Selecting the autobiography of a writer like Sarraute we are aware of the exceptionality of a narrative construction strongly influenced by the author’s literary practice. We do not seek to generalise its format but to observe in its extreme dialogicality the ways in which writing channels the tensions characterising the narrative dynamics of autobiographical memories. Despite its literary touch, Childhood (1984) fulfils the requisites that Lejeune (1989) establishes to demarcate fictive from personal representations: The coincidence of author and narrator, and the ‘pact’ made by author and publisher about the truth of the claims made in narrative. 2
The truth of autobiographical remembering, Barlett explained already in 1932, is concerned with ‘how people construct versions of their past, their positions in so doing, and the very notion of what it is to remember’ (in Middleton & Brown, 2005, p. 18). Although our material stems from an individual writing alone, Barlett’s description depicts well the notion of autobiographical truth that Childhood (1984) displays. In her writing Sarraute embraces positions which are characterised by different ideas about the elements and the organisation of narrative remembering, presenting memory, as one of our reviewers put it, as multivoiced. Writing from these views Sarraute inscribes different narrative versions which are discussed in semiotically mediated self-negotiations. Autobiographical truth appears thusly marked by the tensions and oppositions characterising the dialogical meaning making of the self (Joseph & Valsiner, 1998) and by the exploration of the versions representing the contents identified as part of the self and the feelings associated to them (Cooley, 1902).

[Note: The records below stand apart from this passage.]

/-- A VMD creation applies (R150 to R154, R176). -/
def State.createVmd (s : State) (args : List Byte) (draws : List DrawnRun) : State :=
  let v := fieldAt args 0 2
  let mine := draws.filter (fun d => decide (d.code = v))
  let ws := vmdWindows args
  let s := s.modVmd v (fun x => { x with windows := [] })
  let s := s.each ws (fun t w =>
    t.placeWindow v w (((mine.find? (fun d => decide (d.window = w.1))).map (·.base)).getD 0))
  let s := (s.w (K.vmdCapacity v) (sumOf (ws.map (fun w => w.2.2.2.2)) * extentBytes)).w (K.vmdWindowCount v) ws.length
  let s := s.w (K.vmdPresentedSerial v) (setBits Config.fabricIdentity 9 0 v)
  let s := s.queueWrites (mine.flatMap DrawnRun.writes)
  let fill := fieldAt args 2 1 = 1 && !mine.isEmpty
  let s := if fill then
      (s.each mine (fun t d => t.newFill d.base d.extents.length (some v) none)).modVmd v
        (fun x => { x with fills := mine.length })
    else s
  let s := s.setVmd v (if fill then .filling else .ready)
  s.each (ws.filter (fun w => decide (w.2.1 = 2))) (fun t w => t.regionMapped w.2.2.1)

/-- A region creation applies (R207). -/
def State.createRegion (s : State) (args : List Byte) (draws : List DrawnRun) : State :=
  let r := rcRegion args
  match draws.find? (fun d => decide (d.code = 1024 + r)) with
  | none => s
  | some d =>
    let s := s.w (K.berylRegionRunTable + r) (rrOf 3 0 0 r d.base d.extents.length true)
    let s := (s.w (K.regionClass r) (rcClass args)).w (K.regionWriter r) (rcWriter args)
    let s := if rcClass args = 1 then s.w (K.regionQuota r) (rcQuota args) else s
    let s := (s.w (K.regionExtents r) d.extents.length).w (K.regionSnoopsSent r) 0
    let s := s.modRegion r (fun _ => { pid := d.pid, ld := d.ld, fills := if rcZeroFill args then 1 else 0 })
    let s := s.queueWrites d.writes
    let s := if rcZeroFill args then s.newFill d.base d.extents.length none (some r) else s
    s.w (K.regionState r) (if rcZeroFill args then 2 else 3)

/-- A VMD or a region becomes READY when its last FILL job is DONE (R210). -/
def State.fillDone (s : State) (j : Nat) : State :=
  match (s.job j).forVmd, (s.job j).forRegion with
  | some v, _ =>
    let s := s.modVmd v (fun x => { x with fills := x.fills - 1 })
    if (s.vmd v).fills = 0 && s.vmdState v = .filling then s.setVmd v .ready else s
  | none, some r =>
    let s := s.modRegion r (fun x => { x with fills := x.fills - 1 })
    if (s.regionSt r).fills = 0 && s.r (K.regionState r) = 2 then (s.w (K.regionState r) 3).regionMapped r else s
  | _, _ => s

/-- The entries written FREE when a run is released (R176, R207). -/
def releaseIndices (row : Nat) : List Nat :=
  rangeIndices ((rrLive row, rrLength row) :: (if rrNextValid row then [(rrNext row, rrSplit row)] else []))

/-- The descriptor numbers of a VMD's windows. -/
def State.descriptors (s : State) (v : Nat) : List Nat :=
  let x := s.r (K.vmdDescriptors v)
  ([bits x 63 48, bits x 47 32, bits x 31 16, bits x 15 0]).filter (fun d => decide (d < 4096))

/-- The keys of the runs that destroying a VMD would release. -/
def State.vmdRuns (s : State) (v : Nat) : List Nat :=
  ((s.descriptors v).map (fun d => K.berylDescriptorTable + d)).filter (fun k => rrKind (s.r k) = 1)

/-- An engine has no job. -/
def State.idleEngine (s : State) (n : Nat) : State :=
  let s := s.modEngine n (fun e => { e with job := none, settled := false, copied := false, asked := none, nextLine := 0,
                                            endLine := 0, readA := [], readB := [], running := false })
  (((s.w (K.engineJob n) 0xFFFF).w (K.engineExtentIndex n) 0).w (K.engineChunkOffset n) 0).w (K.engineChunkSize n) 0

/-- Every engine that copies a job leaves it. -/
def State.leaveJob (s : State) (j : Nat) : State :=
  s.each (upTo 4) (fun u n => if (u.engine n).job = some j then u.idleEngine n else u)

Additionally, and notwithstanding the complex relationship between fictive and self-narratives, the basic elements of narrative construction make of Childhood (1984) an autobiographical account. Todorov (1977) defines these basic elements as follows: ‘Story is what has happened in life, the plot is the way the author presents it to us’ (p. 45). Bearing on this, we can say that in life-narratives the stories feeding the plots stem from the author’s life, whereas in fiction stories are up to imaginative and creative potentials. Childhood (1984) draws from two different dimensions of Sarraute’s life, presenting a double-layered story that includes both her childhood and herself at her eighties writing about it. In this way Sarraute illustrates how the stories constituting our memory are not just merely retrieved from the past, but emerging realities that require decisions involving dialogical dynamics at the present of writing. Autobiographical representations stem from this dynamics, and represent the self ‘as it is becoming, a metaphor of the self as the summary moment of composition’ (Olney, 1981/1972, p. 35). On this basis, our discussion will analyse writing as part and parcel of the dialogical dynamics characteristic of the subject’s selfhood (Cunha & Gonçalves, 2009).
Despite its connection with psychological dynamics, the use of materials stemming from self-writing has not become part of mainstream methodologies in the scholarship of psychology (Zittoun & Gillespie, 2010). Deeply rooted in our everyday life, writing about oneself is possibly one of the most common instruments mediating the subjective articulation of memory into narrative accounts. Due to its involvement in psychological dynamics so intimately connected with subjectivity, it is surprising that the attention devoted to this specific type of writing has not sufficed to make it more popular in fields such as Narrative Psychology and Dialogical Self Studies.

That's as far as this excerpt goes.